Birth Defects Res A Clin Mol Teratol. 2016 Jul;106(7):633-42. doi: 10.1002/bdra.23494. Epub 2016 Mar 4.

DOI:10.1002/bdra.23494
PMID:26945683
原文链接:https://pmc.ncbi.nlm.nih.gov/articles/PMC4946965/
Abstract

BACKGROUND

Data-linkage studies have reported an association between congenital anomalies and childhood cancer. However, few studies have focused on the differences in the effect of congenital anomalies on cancer as a function of attained age. We aimed to examine associations between anomalies and childhood cancer as a function of attained age among children born in Oklahoma.

METHODS

Data were obtained from the Oklahoma State Department of Health from 1997 to 2009 (n = 591,235). We linked Vital Statistics records for singleton deliveries to the Oklahoma Birth Defects Registry and the Oklahoma Central Cancer Registry using name and birth date. To assess the relation between anomalies and childhood cancer, we used Cox regression analysis allowing for a nonproportional hazards for anomalies as a function of age.

RESULTS

There were 23,368 (4.0%) children with anomalies and 531 (0.1%) children with cancer. When considering 3-year age intervals, we detected an increased hazard of any childhood cancer in children with anomalies compared with those without anomalies before 1 year of age (hazard ratio, 14.1; 95% confidence interval, 8.3-23.7) and at 3 years of age (hazard ratio, 2.3; 95% confidence interval, 1.6-3.2).
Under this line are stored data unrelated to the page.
-- ==== Sys2Proof/Machine/Frame.lean ====
section
/-! DEFINITION. The frame builder's functions (41_frame_builder.md R110, R111; 30_encoding.md R72). -/

namespace Sys2Proof.Machine

/-- The bytes of a request before its CRC: `start` and `qty` go big-endian (R53, R110). -/
def requestBody (slave fc : Byte) (start qty : Reg) (extra : List Byte) : List Byte :=
  [slave, fc, hi8 start, lo8 start, hi8 qty, lo8 qty] ++ extra

/-- A body followed by its CRC, low byte first (R53, R110). -/
def appendCrc (body : List Byte) : List Byte :=
  body ++ [lo8 (crc16 body), hi8 (crc16 body)]

/-- BUILD: the request frame, or none for BuildOverflow (R110, R111). -/
def buildFrame (slave fc : Byte) (start qty : Reg) (extra : List Byte) : Option (List Byte) :=
  let body := requestBody slave fc start qty extra
  if body.length + 2 > txCap then none else some (appendCrc body)

end Sys2Proof.Machine
end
The increased hazard declined with increasing time since birth, with the effect diminished by 6 years of age.

CONCLUSION

Our results were consistent with previous studies indicating an increased rate of childhood cancer among children with anomalies at younger ages. Furthermore, our study added a methodological refinement of assessing the effect of anomalies as a function of attained age. Birth Defects Research (Part A) 106:633-642, 2016. © 2016 Wiley Periodicals, Inc.

摘要

背景

数据关联研究报告了先天性异常与儿童癌症之间的关联。然而,很少有研究关注先天性异常对癌症影响随年龄增长的差异。我们旨在研究俄克拉荷马州出生儿童中,先天性异常与儿童癌症之间随年龄增长的关联。

方法

数据来自1997年至2009年俄克拉荷马州卫生部(n = 591,235)。我们使用姓名和出生日期将单胎分娩的生命统计记录与俄克拉荷马州出生缺陷登记处和俄克拉荷马州中央癌症登记处相链接。为了评估先天性异常与儿童癌症之间的关系,我们使用Cox回归分析,该分析考虑了先天性异常随年龄变化的非比例风险。

结果

有23,368名(4.0%)儿童患有先天性异常,531名(0.1%)儿童患有癌症。当按3岁年龄间隔考虑时,我们发现先天性异常儿童在1岁前(风险比,14.1;95%置信区间,8.3 - 23.7)和3岁时(风险比,2.3;95%置信区间,1.6 - 3.2)患任何儿童癌症的风险高于无先天性异常的儿童。随着出生后时间的增加,风险增加的幅度下降,到6岁时影响减弱。

结论

我们的结果与先前的研究一致,表明年龄较小的先天性异常儿童患儿童癌症的几率增加。此外,我们的研究在评估先天性异常随年龄增长的影响方面增加了方法上的改进。《出生缺陷研究(A部分)》106:633 - 642,2016年。© 2016威利期刊公司。